▶ [DATA PROVIDED]:
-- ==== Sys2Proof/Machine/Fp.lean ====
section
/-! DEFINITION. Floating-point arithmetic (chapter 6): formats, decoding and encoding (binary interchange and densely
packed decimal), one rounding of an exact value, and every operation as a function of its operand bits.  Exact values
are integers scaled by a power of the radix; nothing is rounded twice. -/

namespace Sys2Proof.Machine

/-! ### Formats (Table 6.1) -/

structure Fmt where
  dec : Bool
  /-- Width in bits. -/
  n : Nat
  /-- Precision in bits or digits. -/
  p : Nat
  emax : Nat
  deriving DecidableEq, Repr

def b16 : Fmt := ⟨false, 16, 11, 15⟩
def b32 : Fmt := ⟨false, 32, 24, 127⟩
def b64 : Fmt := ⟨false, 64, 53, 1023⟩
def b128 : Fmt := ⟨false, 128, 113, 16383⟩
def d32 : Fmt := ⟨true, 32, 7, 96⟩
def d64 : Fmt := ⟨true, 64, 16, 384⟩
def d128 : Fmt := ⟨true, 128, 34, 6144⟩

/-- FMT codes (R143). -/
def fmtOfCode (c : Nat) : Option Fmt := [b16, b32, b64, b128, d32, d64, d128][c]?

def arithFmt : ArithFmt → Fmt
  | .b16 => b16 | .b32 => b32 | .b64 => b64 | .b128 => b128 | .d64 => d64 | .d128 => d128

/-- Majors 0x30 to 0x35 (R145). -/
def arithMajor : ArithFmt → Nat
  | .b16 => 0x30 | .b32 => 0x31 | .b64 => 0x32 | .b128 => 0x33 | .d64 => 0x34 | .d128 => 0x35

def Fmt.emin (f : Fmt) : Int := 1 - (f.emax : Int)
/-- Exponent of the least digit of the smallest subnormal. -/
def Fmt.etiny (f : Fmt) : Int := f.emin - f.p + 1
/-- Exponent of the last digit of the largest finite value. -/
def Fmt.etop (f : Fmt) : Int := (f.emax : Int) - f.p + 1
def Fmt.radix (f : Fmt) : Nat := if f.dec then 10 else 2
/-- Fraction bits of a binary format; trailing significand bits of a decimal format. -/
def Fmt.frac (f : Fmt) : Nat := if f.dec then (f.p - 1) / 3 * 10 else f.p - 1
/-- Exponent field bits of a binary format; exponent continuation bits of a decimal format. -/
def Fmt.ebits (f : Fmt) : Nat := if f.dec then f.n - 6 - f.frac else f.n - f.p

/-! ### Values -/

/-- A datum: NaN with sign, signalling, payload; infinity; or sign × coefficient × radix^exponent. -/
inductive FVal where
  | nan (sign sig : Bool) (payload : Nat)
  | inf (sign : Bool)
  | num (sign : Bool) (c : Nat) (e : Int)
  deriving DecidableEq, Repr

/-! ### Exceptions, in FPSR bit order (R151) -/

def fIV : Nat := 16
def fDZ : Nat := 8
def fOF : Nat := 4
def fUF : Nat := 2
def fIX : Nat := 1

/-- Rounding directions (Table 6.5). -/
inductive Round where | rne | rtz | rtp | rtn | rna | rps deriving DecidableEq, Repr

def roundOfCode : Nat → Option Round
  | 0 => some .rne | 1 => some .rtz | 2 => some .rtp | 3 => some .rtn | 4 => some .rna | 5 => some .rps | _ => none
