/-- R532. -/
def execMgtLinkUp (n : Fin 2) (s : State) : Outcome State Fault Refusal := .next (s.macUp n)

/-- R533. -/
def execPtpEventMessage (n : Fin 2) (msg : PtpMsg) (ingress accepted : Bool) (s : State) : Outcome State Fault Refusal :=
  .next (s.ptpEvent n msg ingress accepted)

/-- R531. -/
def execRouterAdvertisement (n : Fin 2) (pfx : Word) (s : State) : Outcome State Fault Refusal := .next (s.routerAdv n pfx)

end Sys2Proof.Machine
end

▶ [PROBLEM TO SOLVE]: Would you set down, word for word, the lines from the opening of the entries above through the line with "are integers scaled", both included, and no others?

▶ [SOLUTION FOR THIS EXERCISE]:
-- ==== Sys2Proof/Machine/Fp.lean ====
section
/-! DEFINITION. Floating-point arithmetic (chapter 6): formats, decoding and encoding (binary interchange and densely
packed decimal), one rounding of an exact value, and every operation as a function of its operand bits.  Exact values
are integers scaled by a power of the radix; nothing is rounded twice. -/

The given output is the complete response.